/-- Times of the first and last present sample of a unit (R187). -/
def UnitB.span (u : UnitB) : Option (Nat × Nat) :=
  let present := (withIdx u.status).filter fun (x : Nat × BitVec 2) => x.2 == 0
  match present.head?, present.getLast? with
  | some a, some b =>
    some (u.time + a.1 * framePeriods * periodU,
      u.time + (b.1 + 1) * framePeriods * periodU - (if u.ilv then periodU / 2 else periodU))
  | _, _ => none

/-- The Ring writer places the first ready unit (R184, R185). -/
def ringUnitWrite (s : State) : State :=
  match s.cmp.ready with
  | [] => s
  | r :: rest =>
    if !s.modes.depot then s
    else
      let s := s.withCmp fun x => { x with ready := rest }
      let q := s.unitSeq
      let (b, off, gens, s) := s.allocate true 63 ((r.body.length + 63) / 64)
      let d := descriptorBytes r q b off
      let s := s.writeItem gens off (cellsOf (stackIsland b) (if r.fromEngine then 4 else 1) 4 r.body)
      let sp := r.unit.span
      let s := s.withDpt fun x => { x with units := x.units ++
        [⟨q, r.unit.chan, b, off, r.body.length, d, gens, (sp.map fun y => y.1).getD r.unit.time,
          (sp.map fun y => y.2).getD r.unit.time, sp.isSome⟩] }
      let s := s.withCmp fun x =>
        { x with unitBytes := x.unitBytes + 65536, storedBytes := x.storedBytes + r.body.length
                 inBytes := if r.compressed then x.inBytes + 65536 else x.inBytes
                 outBytes := if r.compressed then x.outBytes + r.body.length else x.outBytes }
      (s.set64 Reg.dptUnitSeqLo Reg.dptUnitSeqHi (q + 1)).ringDirectories

/-! ### Dispatch (R218, R223) -/

def State.jobs (s : State) (e : Fin 32) : List Job := s.cmp.jobs.get e

def State.updJobs (e : Fin 32) (f : List Job → List Job) (s : State) : State :=
  s.withCmp fun x => { x with jobs := upd x.jobs e f }

def allEngines : List (Fin 32) := (List.range 32).map fun i => Fin.ofNat 32 i

/-- CMP_CH_EN of a channel. -/
def State.cmpChan (s : State) (c : Nat) : Bool := (s.get64 Reg.cmpChEnLo Reg.cmpChEnHi).getLsbD c

def State.eligible (s : State) (c : Nat) (e : Fin 32) : Bool :=
  s.bit Reg.cmpEngEn e && !s.engQuarantined e && s.grantedEngines.contains e.val && s.cmpChan c

/-- One of the two input slots is free and the engine's island takes work. -/
def State.freeSlot (s : State) (e : Fin 32) : Bool := decide ((s.jobs e).length < 2) && s.islandOpen e

/-- Engines in round-robin order after the last one given a unit. -/
def State.roundRobin (s : State) : List (Fin 32) :=
  (List.range 32).map fun i => Fin.ofNat 32 (s.cmp.lastEng + 1 + i)

/-- The job that an engine works on: the first that neither waits for a retry engine nor is lent to one. -/
def activeJob (js : List Job) : Option Job := js.find? fun j => !j.waiting && !j.lent

/-- Blocks are told apart by channel and first sample time. -/
def sameBlock (a b : UnitB) : Bool := a.chan == b.chan && a.time == b.time && a.first == b.first

/-- An engine begins its next block; an armed injection corrupts the next first attempt (R226). -/
def State.startEngine (e : Fin 32) (s : State) : State :=
  match activeJob (s.jobs e) with
  | none => s
  | some j =>
    if j.started then s
    else
      let c := s.get Reg.cmpInject
      let hit := j.first.isNone && c.getLsbD 0 && bits c 20 16 == e.val
      let s := s.updJobs e fun js => js.map fun (x : Job) =>
        if sameBlock x.unit j.unit then
          { x with started := true, inject := if hit then true else x.inject,
                   injectRetry := if hit then c.getLsbD 1 else x.injectRetry } else x
      if hit then (s.setBit Reg.cmpInject 0 false).setBit Reg.cmpInject 8 true else s

def State.startEngines (s : State) : State := allEngines.foldl (fun (s : State) (e : Fin 32) => s.startEngine e) s

/-- A block leaves every slot that it occupies. -/
def State.dropBlock (u : UnitB) (s : State) : State :=
  s.withCmp fun x => { x with jobs := x.jobs.map fun js => js.filter fun (j : Job) => !sameBlock j.unit u }

/-- A waiting retry goes to another eligible engine with a free slot, ahead of what has not begun there, or is Unresolved
when none is left (R219, R220, R223). -/
def State.offerRetry (e : Fin 32) (j : Job) (s : State) : State :=
  let others := s.roundRobin.filter fun x => x != e && s.eligible j.unit.chan x
  if others.isEmpty then ((s.dropBlock j.unit).readyRaw false j.unit).bump Reg.cmpUnresolved
  else match others.find? fun x => s.freeSlot x with
    | none => s
    | some r =>
      let s := s.updJobs e fun js => js.map fun (x : Job) =>
        if sameBlock x.unit j.unit then { x with waiting := false, lent := true } else x
      s.updJobs r fun js => (js.filter fun (x : Job) => x.started)
        ++ { j with first := some e.val, waiting := false, lent := false, started := false, inject := j.injectRetry }
        :: js.filter fun (x : Job) => !x.started

/-- Waiting retries, engine by engine. -/
def State.waitingJobs (s : State) : List (Fin 32 × Job) :=
  allEngines.flatMap fun e => ((s.jobs e).filter fun j => j.waiting).map fun j => (e, j)

/-- Every waiting retry is offered, and offered again where another one that went raw has freed a slot: each round settles
one or leaves all as they are. -/
def State.offerRetries (s : State) : State :=
  (s.waitingJobs.foldl (fun (s : State) (_ : Fin 32 × Job) =>
    s.waitingJobs.foldl (fun (s : State) (x : Fin 32 × Job) => s.offerRetry x.1 x.2) s) s).startEngines

/-- An island's clock runs again; a retry that waited for an engine is offered to it at once (R220). -/
def gateOpens (i : Nat) (b : Requester) (s : State) : State := (gateOpen i b s).offerRetries

/-- The oldest complete unit of a channel is offered to an engine or goes raw (R218). -/
def unitComplete (c : Nat) (s : State) : State :=
  match s.cmp.building.find? fun (u : UnitB) => u.chan = c && u.full with
  | none => s
  | some u =>
    let s := s.withCmp fun x => { x with building := x.building.filter fun (v : UnitB) => !(sameBlock v u) }
    let ready := s.roundRobin.filter fun e => s.eligible c e
    if !s.bit Reg.cmpCtrl 0 || ready.isEmpty then s.readyRaw false u
    else match ready.find? fun e => s.freeSlot e with
      | none => (s.readyRaw false u).bump Reg.cmpRawBusy
      | some e =>
        let s := s.updJobs e fun js => js ++ [⟨u, s.tim.now, s.tim.now + usU (s.fld Reg.cmpDeadline 6 0), none,
              false, false, false, false, false⟩]
        (s.withCmp fun x => { x with lastEng := e.val }).startEngines

/-! ### Outcomes (R219–R222) -/

/-- A verified block is stored compressed. -/
def State.settleVerified (u : UnitB) (body : List Byte) (s : State) : State :=
  let s := (s.dropBlock u).addReady u true true body
  (s.bump64 Reg.cmpBytesInLo Reg.cmpBytesInHi 65536).bump64 Reg.cmpBytesOutLo Reg.cmpBytesOutHi body.length

/-- The third lasting fault of an engine within 1 s quarantines it; what its other slot holds goes raw (R222). -/
def State.lastingFault (f : Fin 32) (s : State) : State :=
  let s := s.bumpFld (Reg.cmpEngFault f) 15 0 1
  let ts := (((lookupK f.val s.cmp.faults).getD []).filter fun t => decide (s.tim.now ≤ t + secU 1)) ++ [s.tim.now]
  let s := s.withCmp fun x => { x with faults := putK f.val ts x.faults }
  if ts.length < 3 then s
  else
    let s := (s.setBit Reg.cmpQuar f true).attend Atn.cmp
    (s.jobs f).foldl (fun (s : State) (j : Job) => ((s.dropBlock j.unit).readyRaw true j.unit).bump Reg.cmpRawBusy) s

/-- An engine's attempt has ended; the encoder's own output is compared as the verifier saw it (R219, R220). -/
def engineResult (e : Fin 32) (mismatch : Bool) (s : State) : State :=
  match activeJob (s.jobs e) with
  | none => s
  | some j =>
    let body := compressed j.unit.words
    let noGain := decide (65536 ≤ body.length)
    let bad := mismatch || j.inject
    let s := match j.first with
      | none =>
        if noGain then (((s.dropBlock j.unit).readyRaw true j.unit).bump Reg.cmpNoGain).bump (Reg.cmpEngBlocks e)
        else if bad then s.updJobs e fun js => js.map fun (x : Job) =>
          if sameBlock x.unit j.unit then { x with waiting := true } else x
        else ((s.settleVerified j.unit body).bump Reg.cmpCompBlocks).bump (Reg.cmpEngBlocks e)
      | some f =>
        let f : Fin 32 := Fin.ofNat 32 f
        if noGain || bad then
          (((s.dropBlock j.unit).readyRaw true j.unit).bump (Reg.cmpEngBlocks e)).lastingFault f
        else ((s.settleVerified j.unit body).bumpFld (Reg.cmpEngFault f) 31 16 1).bump (Reg.cmpEngBlocks e)
    s.offerRetries

/-- Blocks of an engine that are unsettled at the deadline go raw (R221). -/
def cmpDeadlineExpire (e : Fin 32) (s : State) : State :=
  let late := (s.jobs e).filter fun j => decide (j.due ≤ s.tim.now)
  (late.foldl (fun (s : State) (j : Job) =>
    let s := (s.dropBlock j.unit).readyRaw false j.unit
    if j.waiting then s.bump Reg.cmpUnresolved else s.bump Reg.cmpLate) s).offerRetries

/-- Writing 1 to the CMP_QUAR bit of a quarantined engine releases it and restarts its fault window (R222). -/
def State.releaseEngines (on : Word) (s : State) : State :=
  let mask := on &&& s.get Reg.cmpQuar
  let s := s.set Reg.cmpQuar (s.get Reg.cmpQuar &&& ~~~mask)
  s.withCmp fun x => { x with faults := x.faults.filter fun (f : Nat × List Nat) => !mask.getLsbD f.1 }

/-- CMP_RATIO at the end of a Timetable period, and the sums begun afresh (R227). -/
def State.cmpTick (s : State) : State :=
  let s := if s.cmp.storedBytes = 0 then s.setFld Reg.cmpRatio 15 0 0
    else s.setFld Reg.cmpRatio 15 0 (min 65535 (s.cmp.unitBytes * 256 / s.cmp.storedBytes))
  s.withCmp fun x => { x with inBytes := 0, outBytes := 0, unitBytes := 0, storedBytes := 0 }

/-- The data domain is off: units and blocks in engines are gone (R21); quarantines last until a reset (R359). -/
def State.cmpOff (s : State) : State := { s with cmp := Cmp.reset }

/-! ### Meanings -/

def execUnitComplete (c : Fin 64) (s : State) : Host.Outcome State Fault Refusal := run (unitComplete c) s

def execEngineResult (e : Fin 32) (mismatch : Bool) (s : State) : Host.Outcome State Fault Refusal :=
  run (engineResult e mismatch) s

def execCmpDeadlineExpire (e : Fin 32) (s : State) : Host.Outcome State Fault Refusal := run (cmpDeadlineExpire e) s

def execGateOpen (island : Fin 36) (b : Requester) (s : State) : Host.Outcome State Fault Refusal :=
  run (gateOpens island b) s

def execRingUnitWrite (s : State) : Host.Outcome State Fault Refusal := run ringUnitWrite s

end Sys2Proof.Machine
end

__EXERCISE AIM__
Among the entries above, find the line with "a, some b =>" and the line with "def State.cmpChan (s"; give again exactly these two lines and all lines between them.

__RESULT OF THIS TASK__
  | some a, some b =>
    some (u.time + a.1 * framePeriods * periodU,
      u.time + (b.1 + 1) * framePeriods * periodU - (if u.ilv then periodU / 2 else periodU))
  | _, _ => none

/-- The Ring writer places the first ready unit (R184, R185). -/
def ringUnitWrite (s : State) : State :=
  match s.cmp.ready with
  | [] => s
  | r :: rest =>
    if !s.modes.depot then s
    else
      let s := s.withCmp fun x => { x with ready := rest }
      let q := s.unitSeq
      let (b, off, gens, s) := s.allocate true 63 ((r.body.length + 63) / 64)
      let d := descriptorBytes r q b off
      let s := s.writeItem gens off (cellsOf (stackIsland b) (if r.fromEngine then 4 else 1) 4 r.body)
      let sp := r.unit.span
      let s := s.withDpt fun x => { x with units := x.units ++
        [⟨q, r.unit.chan, b, off, r.body.length, d, gens, (sp.map fun y => y.1).getD r.unit.time,
          (sp.map fun y => y.2).getD r.unit.time, sp.isSome⟩] }
      let s := s.withCmp fun x =>
        { x with unitBytes := x.unitBytes + 65536, storedBytes := x.storedBytes + r.body.length
                 inBytes := if r.compressed then x.inBytes + 65536 else x.inBytes
                 outBytes := if r.compressed then x.outBytes + r.body.length else x.outBytes }
      (s.set64 Reg.dptUnitSeqLo Reg.dptUnitSeqHi (q + 1)).ringDirectories

/-! ### Dispatch (R218, R223) -/

def State.jobs (s : State) (e : Fin 32) : List Job := s.cmp.jobs.get e

def State.updJobs (e : Fin 32) (f : List Job → List Job) (s : State) : State :=
  s.withCmp fun x => { x with jobs := upd x.jobs e f }

def allEngines : List (Fin 32) := (List.range 32).map fun i => Fin.ofNat 32 i

/-- CMP_CH_EN of a channel. -/
def State.cmpChan (s : State) (c : Nat) : Bool := (s.get64 Reg.cmpChEnLo Reg.cmpChEnHi).getLsbD c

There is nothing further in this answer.